BARD: Bridging AutoRegressive and Diffusion Vision-Language Models Via Highly Efficient Progressive Block Merging and Stage-Wise Distillation

arXiv cs.CV / 4/21/2026

📰 NewsDeveloper Stack & InfrastructureIdeas & Deep AnalysisModels & Research

Key Points

  • The paper introduces BARD, a framework to convert a pretrained autoregressive vision-language model into a same-architecture, decoding-efficient diffusion VLM (dVLM) without major quality loss.
  • BARD uses progressive supervised block merging to gradually increase decoding block size, plus stage-wise intra-dVLM distillation from a fixed small-block diffusion “anchor” to recover performance degraded by larger blocks.
  • It improves robustness and denoising token revision via a mixed noise scheduler, and enables efficient training on long multimodal sequences with memory-friendly training techniques.
  • The authors find that distilling directly from the autoregressive regime into diffusion is poorly aligned and may hurt results, while distillation within the diffusion regime is consistently effective.
  • Experiments transferring capabilities from Qwen3-VL show strong multimodal performance with ≤4.4M data, achieving new state of the art among comparable-scale open dVLMs (at 4B and 8B) and up to 3× decoding throughput speedup versus the source model.

Abstract

Autoregressive vision-language models (VLMs) deliver strong multimodal capability, but their token-by-token decoding imposes a fundamental inference bottleneck.
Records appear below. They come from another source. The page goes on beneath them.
-- ==== Sys2Proof/Machine/Handles.lean ====
section
/-! DEFINITION. The handle instructions, evaluation and sparks (R85 to R97). -/

namespace Sys2Proof.Machine

/-! ## Links (R83, R93) -/

/-- The demand link of a task or built-in evaluation. -/
def State.demandOf (s : State) (tid : Nat) : Option Nat :=
  match s.task tid with
  | some t => t.demand
  | none => (s.evals.find tid).bind (·.demand)
/-- The waiter link of a task or built-in evaluation. -/
def State.waitLinkOf (s : State) (tid : Nat) : Option Nat :=
  match s.task tid with
  | some t => t.waitLink
  | none => (s.evals.find tid).bind (·.waitLink)
/-- The living task or built-in evaluation that a TASKID in memory names (R8); 0 for none. -/
def State.named (s : State) (n : Nat) : Nat := (s.livingTids.find? (· % 2 ^ 32 == n)).getD 0
/-- Links longer than this are DEMAND (R93). -/
def demandMax : Nat := 32
/-- Valid demand links above a task, counted up to the fuel. -/
def State.chainLength (s : State) : Nat → Nat → Nat
  | 0, _ => 0
  | n + 1, t => match s.demandOf t with
    | some u => 1 + State.chainLength s n u
    | none => 0
/-- The walk of R93 from a task towards the evaluating task: none when it meets it, else whether it is too long. -/
def State.demandWalk (s : State) (target : Nat) : Nat → Nat → Option Bool
  | 0, _ => some true
  | n + 1, w =>
    if w = target then none
    else match s.demandOf w with
      | some u => State.demandWalk s target n u
      | none => some false

/-- AddWaiter (R93): the task becomes the head of the entry's waiter list; counted as sent (R98). -/
def State.addWaiter (s : State) (part i tid : Nat) : State :=
  let e := s.hGet part i
  let core := s.coreOf tid
  let next := e.waiter.map fun w => s.named w.2
  let s := s.hPut part i { e with waiter := some (core, tid % 2 ^ 32) }
  let s := match s.task tid with
    | some t => s.setTask { t with waitLink := next }
    | none => match s.evals.find tid with
      | some v => { s with evals := s.evals.put tid { v with waitLink := next } }
      | none => s
  s.countSent core

/-- The waiter list from its head. -/
def State.waitersFrom (s : State) : Nat → Option Nat → List Nat
  | 0, _ => []
  | _, none => []
  | n + 1, some t => t :: State.waitersFrom s n (s.waitLinkOf t)
/-- The waiters of an entry, the most recent first. -/
def State.waiters (s : State) (e : HEntry) : List Nat :=
  s.waitersFrom (s.evals.length + s.allTasks.length + 1) (e.waiter.map fun w => s.named w.2)

/-! ## Evaluation (R94, R95) -/

/-- Evaluation slots of a core (R95). -/
def evalSlots : Nat := 32
def State.evalsOn (s : State) (c : Nat) : List (Nat × Eval) := s.evals.filter fun p => p.2.core == c

/-- A core can create the evaluation task of an operation now (R95); while the cluster's Hatbox pool is exhausted, what needs the task
waits as R25 says of dispatch (DESIGN CHOICE, log 71). -/
def State.evalRoom (s : State) (part core op : Nat) : Bool :=
  (if op = SuspOp.call.code then decide ((s.tasksOn core).length < coreTasks) else decide ((s.evalsOn core).length < evalSlots))
    && (s.hatboxRoom part core false).isSome

/-- NewEvalTask (R95): the evaluation task of an entry on a core, ready at its priority; the entry goes to EVAL. None while there
is no room. -/
def State.startEval (s : State) (part i core prio : Nat) (demand : Option Nat) : Option State :=
  let e := s.hGet part i
  if !s.evalRoom part core e.op then none
  else
    let tid := s.freshTid
    let s1 := (s.hPut part i { e with state := hEVAL, evtask := tid % 2 ^ 32, evcore := core }).countSent core
    if e.op = SuspOp.call.code then
      let arg (k : Nat) : W64 := match e.args[k]? with | some a => s.hHandle part a | none => 0
      let t := Task.start (BitVec.ofNat 64 e.ent) 0 0 0 (mkHandle part e.gen i) e.callot false prio part core 0
      s1.spawn { t with x := (((t.x.set 2 (BitVec.ofNat 64 e.vaddr)).set 3 (arg 0)).set 4 (arg 1)).set 5 (arg 2),
                        demand := demand, evalOf := some (part, i) }
    else
      (s.hatboxRoom part core false).map fun h =>
        State.bump { s1 with
          evals := s1.evals.put tid { part := part, idx := i, core := core, prio := prio, hatbox := h, demand := demand, since := s.stamp }
          nextTid := tid + 1 }

/-- The HREADY of an entry to its waiters, the most recent first (R94). -/
def sendReady (payload : BitVec 48) (cause : BitVec 8) (addr : W64) : List Nat → State → State
  | [], s => s
  | t :: r, s => sendReady payload cause addr r (s.at_ 1 (.hready t payload cause addr))

/-- Completion of an entry (R94): VALUE, or FAULT with its cause; arguments dropped and the charge removed before the
first HREADY; a dead entry without waiters is freed. -/
def State.completeEntry (s : State) (part i : Nat) (fault : Option Cause) : State :=
  let e := s.hGet part i
  let ws := s.waiters e
  let s := s.hPut part i { e with state := if fault.isSome then hFAULT else hVALUE, cause := (fault.map Cause.code).getD 0,
                                  evtask := 0, evcore := 0, waiter := none, ent := 0 }
  let s := (s.dropArgs part e.args).uncharge part i
  let s := sendReady (BitVec.ofNat 48 (e.gen * 2 ^ 32 + i)) (BitVec.ofNat 8 ((fault.map Cause.code).getD 0)) (BitVec.ofNat 64 e.vaddr) ws s
  let s := s.countRecv e.evcore
  if e.dead && ws.isEmpty then s.hFree part i else s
Diffusion VLMs offer a more parallel decoding paradigm, yet directly converting a pretrained autoregressive VLM into a large-block diffusion VLM (dVLM) often leads to substantial quality degradation. In this work, we present BARD, a simple and effective bridging framework that converts a pretrained autoregressive VLM into a same-architecture, decoding-efficient dVLM. Our approach combines progressive supervised block merging, which gradually enlarges the decoding block size, with stage-wise intra-dVLM distillation from a fixed small-block diffusion anchor to recover performance lost at larger blocks. We further incorporate a mixed noise scheduler to improve robustness and token revision during denoising, and memory-friendly training to enable efficient training on long multimodal sequences. A key empirical finding is that direct autoregressive-to-diffusion distillation is poorly aligned and can even hurt performance, whereas distillation within the diffusion regime is consistently effective. Experimental results show that, with \leq 4.4M data, BARD-VL transfers strong multimodal capability from Qwen3-VL to a large-block dVLM. Remarkably, BARD-VL establishes a new SOTA among comparable-scale open dVLMs on our evaluation suite at both 4B and 8B scales. At the same time, BARD-VL achieves up to \textbf{3\times} decoding throughput speedup compared to the source model.